On the other hand, the difficulty in “placing” the accent creates other problems. What do you do with country or lower-class speech in the plays? RP versus West Country or Cockney may not be the best solution (especially for non-British productions), but OP seems to offer no solution at all: the accents are either going to sound all the same or the differences will have no meaning that we can identify.
One possibility would be to subtly shade some of the sounds towards RP or some other recognizably “prestigious” accent for the noble characters, leaving the lower class characters to speak a purer OP. There would of course be no historical warrant for this at all, but at least it would make some sense to modern ears, since many of the sounds in OP are distinctly non-posh.
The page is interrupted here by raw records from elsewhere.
-- ==== Sys2Proof/Laws/Ops.lean ====
section
/-! SUPPORT. What the shared operations can do: the frame of an instruction, taking a fault. -/

namespace Sys2Proof.Machine

open Sys2Proof

variable {i : Instr} {c : Ctl} {len : Nat} {fb : Bool} {reads writes : Slot → List Reg} {on : Slot → Bool} {body : Body}
  {s t : State}

/-- An instruction that touches nothing is not held back by a fence. -/
@[simp] theorem not_fenced (t : Slot) : t.fenced (false, false, false) = false := by simp [Slot.fenced]

/-- Nothing is held back by a fence that does not order the instruction (09 R189). -/
theorem meetFence_unfenced {r : SlotRef} {x : Bool × Bool × Bool} (h : (s.slot r).fenced x = false) : s.meetFence r x = s := by
  simp only [Slot.fenced, Bool.or_eq_false_iff, Bool.and_eq_false_iff] at h
  unfold State.meetFence
  rcases hf : (s.slot r).fence with _ | _ <;> rcases he : (s.slot r).fenceE with _ | _ <;> simp_all <;> intro h1 <;> simp_all

/-- What fences hold back is released once. -/
theorem meetFence_fenced {r : SlotRef} {x : Bool × Bool × Bool} (h : (s.slot r).fenced x = true) :
    ∃ sc, s.meetFence r x = s.release r sc := by
  simp only [Slot.fenced] at h
  unfold State.meetFence
  rcases hf : (s.slot r).fence with _ | sc <;> rcases he : (s.slot r).fenceE with _ | sc' <;> simp_all <;> exact ⟨_, rfl⟩

/-- An instruction that executes, with no fence before it to meet, answers what its body's end makes of the package. -/
theorem issue_runs (h : Executes s c fb reads writes on = true)
    (hf : (s.slot s.cur).fenced (touches i) = false := by simp [touches]) :
    issue i c len fb reads writes on body s =
      .next (finishRes s s.cur i len (body s.cur (s.slot s.cur) (s.issued c len (writes (s.slot s.cur))))) := by
  simp only [Executes, List.cons_append, Bool.and_eq_true, Bool.not_eq_true', Option.isNone_iff_eq_none] at h
  obtain ⟨⟨⟨⟨h1, h2⟩, h3⟩, h4⟩, h5⟩ := h
  simp [issue, h1, h2, h3, h5, runBody, hf, meetFence_unfenced hf, h4, State.issued]

/-- A body that cannot fail: the effect follows the issue. -/
theorem issue_ok {f : SlotRef → Slot → State → State} (h : Executes s c fb reads writes on = true)
    (hf : (s.slot s.cur).fenced (touches i) = false := by simp [touches]) :
    issue i c len fb reads writes on (okBody f) s =
      .next (f s.cur (s.slot s.cur) (s.issued c len (writes (s.slot s.cur)))) := issue_runs h hf

/-- Everything an instruction can come to with no fence before it to meet: not ready, a fault, a false guard, its body's end. -/
theorem issue_cases (h : issue i c len fb reads writes on body s = .next t)
    (hf : (s.slot s.cur).fenced (touches i) = false := by simp [touches]) :
    t = s ∨ (∃ tr, t = s.takeFault s.cur (s.slot s.cur).pc len tr) ∨
      (on (s.slot s.cur) = false ∧ t = s.setSlot s.cur (retire (s.slot s.cur) s.now c.w len)) ∨
      (Executes s c fb reads writes on = true ∧
        t = finishRes s s.cur i len (body s.cur (s.slot s.cur) (s.issued c len (writes (s.slot s.cur))))) := by
  unfold issue at h
  simp only at h
  split at h
  · cases h; exact .inl rfl
  · rename_i h1
    split at h
    · cases h; exact .inr (.inl ⟨_, rfl⟩)
    · rename_i h2
      split at h
      · cases h; exact .inr (.inl ⟨_, rfl⟩)
      · rename_i h3
        split at h
        · rename_i h5
          cases h
          unfold runBody
          simp only [hf, Bool.false_and, Bool.false_eq_true, if_false, meetFence_unfenced hf]
          split
          · exact .inr (.inl ⟨_, rfl⟩)
          · rename_i h4
            exact .inr (.inr (.inr ⟨by simp_all [Executes], rfl⟩))
        · rename_i h5
          cases h
          exact .inr (.inr (.inl ⟨by simpa using h5, rfl⟩))

/-- An instruction answers a next state, whatever the slot holds. -/
theorem issue_next : ∃ t, issue i c len fb reads writes on body s = .next t := by
  unfold issue
  simp only
  split
  · exact ⟨_, rfl⟩
  · split
    · exact ⟨_, rfl⟩
    · split
      · exact ⟨_, rfl⟩
      · split <;> exact ⟨_, rfl⟩

/-! ## Taking a fault -/

/-- Flushing a delta buffer touches no slot. -/
@[simp] theorem flush_slots (s : State) (k : CoreRef) (o : Option (SlotRef × Nat × Time)) : (s.flush k o).slots = s.slots := by
  unfold State.flush
  simp only
  split <;> rfl

/-- Two states with the same slots have the same slot. -/
theorem slot_of_slots {s t : State} (h : t.slots = s.slots) (r : SlotRef) : t.slot r = s.slot r := by
  unfold State.slot
  rw [h]

/-- The binding of a slot hangs on its key alone. -/
theorem st_of_key (s : State) {r q : SlotRef} (h : slotKey r = slotKey q) : (s.slot r).st = (s.slot q).st := by
  unfold State.slot mget
  rw [h]
  cases mfind (slotKey q) s.slots <;> rfl

/-- Putting back a slot with its binding unchanged changes no binding. -/
theorem setSlot_st {s : State} {q : SlotRef} {t : Slot} (h : t.st = (s.slot q).st) (r : SlotRef) :
    ((s.setSlot q t).slot r).st = (s.slot r).st := by
  by_cases g : slotKey r = slotKey q
  · rw [st_of_key _ g, slot_setSlot, h, st_of_key s g]
  · exact congrArg Slot.st (mget_mput_ne _ g _ _)

theorem modSlot_st {f : Slot → Slot} (h : ∀ t, (f t).st = t.st) (s : State) (q r : SlotRef) :
    ((s.modSlot q f).slot r).st = (s.slot r).st := setSlot_st (h _) r

/-- A fold of steps that keep a binding keeps it. -/
theorem foldl_st {α : Type} {f : State → α → State} {r : SlotRef} (h : ∀ s x, ((f s x).slot r).st = (s.slot r).st)
    (l : List α) (s : State) : ((l.foldl f s).slot r).st = (s.slot r).st := by
  induction l generalizing s with
  | nil => rfl
  | cons x l ih => rw [List.foldl_cons, ih, h]

/-- A write to a register changes no binding. -/
@[simp] theorem applyWrite_st (t : Slot) (w : RegWrite) : (applyWrite t w).st = t.st := by
  unfold applyWrite
  split <;> (try split) <;> rfl

@[simp] theorem applyWrites_st (t : Slot) (ws : List RegWrite) : (applyWrites t ws).st = t.st := by
  unfold applyWrites
  induction ws generalizing t with
  | nil => rfl
  | cons w ws ih => rw [List.foldl_cons, ih, applyWrite_st]

@[simp] theorem landAll_st (t : Slot) : (landAll t).st = t.st := applyWrites_st ..

@[simp] theorem landAp_st (t : Slot) (a : ApWrite) : (landAp t a).st = t.st := by
  unfold landAp
  exact applyWrite_st ..

@[simp] theorem landAps_st (l : List ApWrite) (t : Slot) : (l.foldl landAp t).st = t.st := by
  induction l generalizing t with
  | nil => rfl
  | cons a l ih => rw [List.foldl_cons, ih, landAp_st]

/-- Folding steps that touch no slot touches none. -/
theorem foldl_slots {α : Type} {f : State → α → State} (h : ∀ s x, (f s x).slots = s.slots) (l : List α) (s : State) :
    (l.foldl f s).slots = s.slots := by
  induction l generalizing s with
  | nil => rfl
  | cons x l ih => rw [List.foldl_cons, ih, h]

@[simp] theorem store_slots (s : State) (ps : List (Nat × Byte)) : (s.store ps).slots = s.slots := rfl

/-- What a die's bridges carry reaches its homes and touches no slot. -/
@[simp] theorem bridgeOut_slots (s : State) (cx d : Nat) (ls : List Nat) : (s.bridgeOut cx d ls).slots = s.slots := by
  unfold State.bridgeOut
  simp only
  refine foldl_slots (fun s x => ?_) _ s
  exact foldl_slots (fun s e => store_slots ..) _ s

@[simp] theorem arrived_slots (s : State) (r : SlotRef) (fs : List Flight) : (s.arrived r fs).slots = s.slots := bridgeOut_slots ..

/-- An acquire touches no slot. -/
@[simp] theorem acquire_slots (s : State) (r : SlotRef) (sc : Scope) : (s.acquire r sc).slots = s.slots := by
  unfold State.acquire
  simp only
  split <;> rfl

/-- Landing the results of a slot changes no binding. -/
theorem landSlot_st (s : State) (q r : SlotRef) : ((s.landSlot q).slot r).st = (s.slot r).st := by
  unfold State.landSlot
  simp only
  rw [foldl_st, setSlot_st]
  · exact congrArg Slot.st (slot_of_slots (arrived_slots ..) r)
  · simp
  · intro s f
    cases f <;> first | rfl | exact congrArg Slot.st (slot_of_slots (acquire_slots ..) r)

/-- Bringing a quad's stores to their homes touches no slot. -/
@[simp] theorem drainLines_slots (s : State) (q : QuadRef) (ls : List Nat) : (s.drainLines q ls).slots = s.slots := by
  unfold State.drainLines
  simp only [State.modQuad_slots]
  rw [foldl_slots fun s e => store_slots .., bridgeOut_slots]

/-- An atomic at its home touches no slot. -/
@[simp] theorem atomicStep_slots (s : State) (r : SlotRef) (ks : List Nat) (f : Aop) (b n : W32) :
    (s.atomicStep r ks f b n).2.slots = s.slots := by
  unfold State.atomicStep
  simp only [store_slots, drainLines_slots]

/-- Reading loads in flight changes no binding. -/
theorem samplePlaces_st (s : State) (q r : SlotRef) (l : List Bool) : ((s.samplePlaces q l).slot r).st = (s.slot r).st := by
  unfold State.samplePlaces
  simp only
  rw [modSlot_st (by intro; rfl)]
  exact congrArg Slot.st (slot_of_slots (arrived_slots ..) r)

theorem sampleLines_st (s : State) (q r : SlotRef) (ls : List Nat) : ((s.sampleLines q ls).slot r).st = (s.slot r).st :=
  samplePlaces_st ..

@[simp] theorem setFull_slots (s : State) (k : Nat) (b : Bool) : (s.setFull k b).slots = s.slots := rfl

/-- A value on its way changes no binding. -/
theorem fly_st (s : State) (q r : SlotRef) (f : Flight) : ((s.fly q f).slot r).st = (s.slot r).st := by
  unfold State.fly
  exact modSlot_st (f := fun t => { t with flights := t.flights ++ [f] }) (fun _ => rfl) ..

@[simp] theorem advance_st (t : Slot) (len : Nat) : (advance t len).st = t.st := by
  unfold advance
  split <;> (try split) <;> (try split) <;> rfl

@[simp] theorem retire_st (t : Slot) (now : Nat) (w : BitVec 2) (len : Nat) : (retire t now w len).st = t.st := by
  simp [retire, ageAperture]

/-- The step of an ldf changes no binding. -/
theorem ldfStep_st (s : State) (q r : SlotRef) (d : Reg) (k : Nat) (z : BitVec 1) (take : Bool) (a : Option Scope) :
    ((s.ldfStep q d k z take a).slot r).st = (s.slot r).st := by
  unfold State.ldfStep
  simp only
  rw [fly_st]
  split
  · rw [slot_of_slots (foldl_slots (fun s x => setFull_slots ..) _ _), slot_of_slots (drainLines_slots ..), sampleLines_st]
  · rw [slot_of_slots (drainLines_slots ..), sampleLines_st]

theorem serveLdf_st (s : State) (q r : SlotRef) : ((s.serveLdf q).slot r).st = (s.slot r).st := by
  unfold State.serveLdf
  split
  · split
    · dsimp only
      rw [apply_ite (fun u : State => (u.slot r).st), ite_eq_right_iff]
      intro
      rw [ldfStep_st, setSlot_st]
      rw [retire_st]; rfl
    · rfl
  · rfl

/-- A word that becomes full wakes who waits for it, and changes no binding (13 R281). -/
theorem fill_st (s : State) (k : Nat) (r : SlotRef) : ((s.fill k).slot r).st = (s.slot r).st := by
  unfold State.fill
  simp only
  rw [foldl_st fun s x => serveLdf_st .., slot_of_slots (setFull_slots ..)]

theorem feStep_st (s : State) (q r : SlotRef) (op : FeOp) (k : Nat) : ((s.feStep q op k).2.slot r).st = (s.slot r).st := by
  unfold State.feStep
  cases op <;> simp only
  · rw [fill_st, slot_of_slots (drainLines_slots ..)]
  · rw [slot_of_slots (setFull_slots ..), slot_of_slots (drainLines_slots ..)]
  · rw [fill_st]
    exact congrArg Slot.st (slot_of_slots (drainLines_slots ..) r)
  · rw [slot_of_slots (drainLines_slots ..)]

/-- An operation executed at its home changes no binding (13 R282, R283). -/
theorem homeOp_st {s : State} {q : SlotRef} {f : Flight} {x : Flight × State} (h : s.homeOp q f = some x) (r : SlotRef) :
    (x.2.slot r).st = (s.slot r).st := by
  unfold State.homeOp at h
  split at h <;> simp only [Option.some.injEq, reduceCtorEq] at h
  · subst h; exact congrArg Slot.st (slot_of_slots (atomicStep_slots ..) r)
  · subst h; exact feStep_st ..

theorem homeAt_st (s : State) (q r : SlotRef) (i : Nat) : ((s.homeAt q i).slot r).st = (s.slot r).st := by
  unfold State.homeAt
  split
  · rename_i x h
    rw [modSlot_st (by intro; rfl)]
    obtain ⟨f, -, hf⟩ := Option.bind_eq_some_iff.mp h
    exact homeOp_st hf r
  · rfl

theorem homeIf_st (s : State) (q r : SlotRef) (go : Nat → Bool) : ((s.homeIf q go).slot r).st = (s.slot r).st := by
  unfold State.homeIf
  simp only
  rw [foldl_st, sampleLines_st]
  intro s i
  split
  · exact homeAt_st ..
  · rfl

/-- Executing the operations of a slot at their homes changes no binding. -/
theorem atomicsHome_st (s : State) (q r : SlotRef) : ((s.atomicsHome q).slot r).st = (s.slot r).st := homeIf_st ..

/-- Landing what can land of a slot changes no binding. -/
theorem landBusy_st (s : State) (q r : SlotRef) : ((s.landBusy q).slot r).st = (s.slot r).st := by
  unfold State.landBusy
  split
  · rfl
  · rw [landSlot_st, atomicsHome_st]

/-- Stopping a halt group changes no binding. -/
theorem stopGroup_st (s : State) (pd g : Nat) (r : SlotRef) : ((s.stopGroup pd g).slot r).st = (s.slot r).st := by
  unfold State.stopGroup
  simp only
  rw [foldl_st]
  · rfl
  · intro s x
    split
    · split
      · rw [foldl_st, slot_of_slots (flush_slots ..)]
        intro s n
        exact landBusy_st ..
      · rfl
    · rfl

theorem haltStop_st (n : Nat) (l : List (Nat × Nat)) (s : State) (r : SlotRef) :
    ((s.haltStop n l).slot r).st = (s.slot r).st := by
  induction n generalizing l s with
  | zero => rfl
  | succ n ih =>
    cases l with
    | nil => rfl
    | cons x rest =>
      unfold State.haltStop
      simp only
      split
      · exact ih ..
      · rw [ih, stopGroup_st]

/-- Stopping halt groups changes no binding. -/
theorem haltGroups_st (s : State) (pd : Nat) (gs : List Nat) (r : SlotRef) : ((s.haltGroups pd gs).slot r).st = (s.slot r).st :=
  haltStop_st ..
Making puns like Falstaff’s “reason-raisin” clearer is also an advantage to using OP. Restoring perfect rhyme where it has become approximate in modern pronunciation is too, though perhaps not as much as Crystal believes (and much less relevant to the plays than to the sonnets). We can’t really know if Shakespeare always rhymed perfectly. Crystal assumes that he did, and rhyme is indeed a large part of the basis for the reconstruction. It is conventionally held that the first deliberate use of approximate rhyme in English verse was by Henry Vaughan, but who knows? Even if that’s so, half-rhyme has been accepted in English rhymed verse at least since Yeats. To say categorically that rhymes like love-remove “don’t work” in modern pronunciation is a bit extreme.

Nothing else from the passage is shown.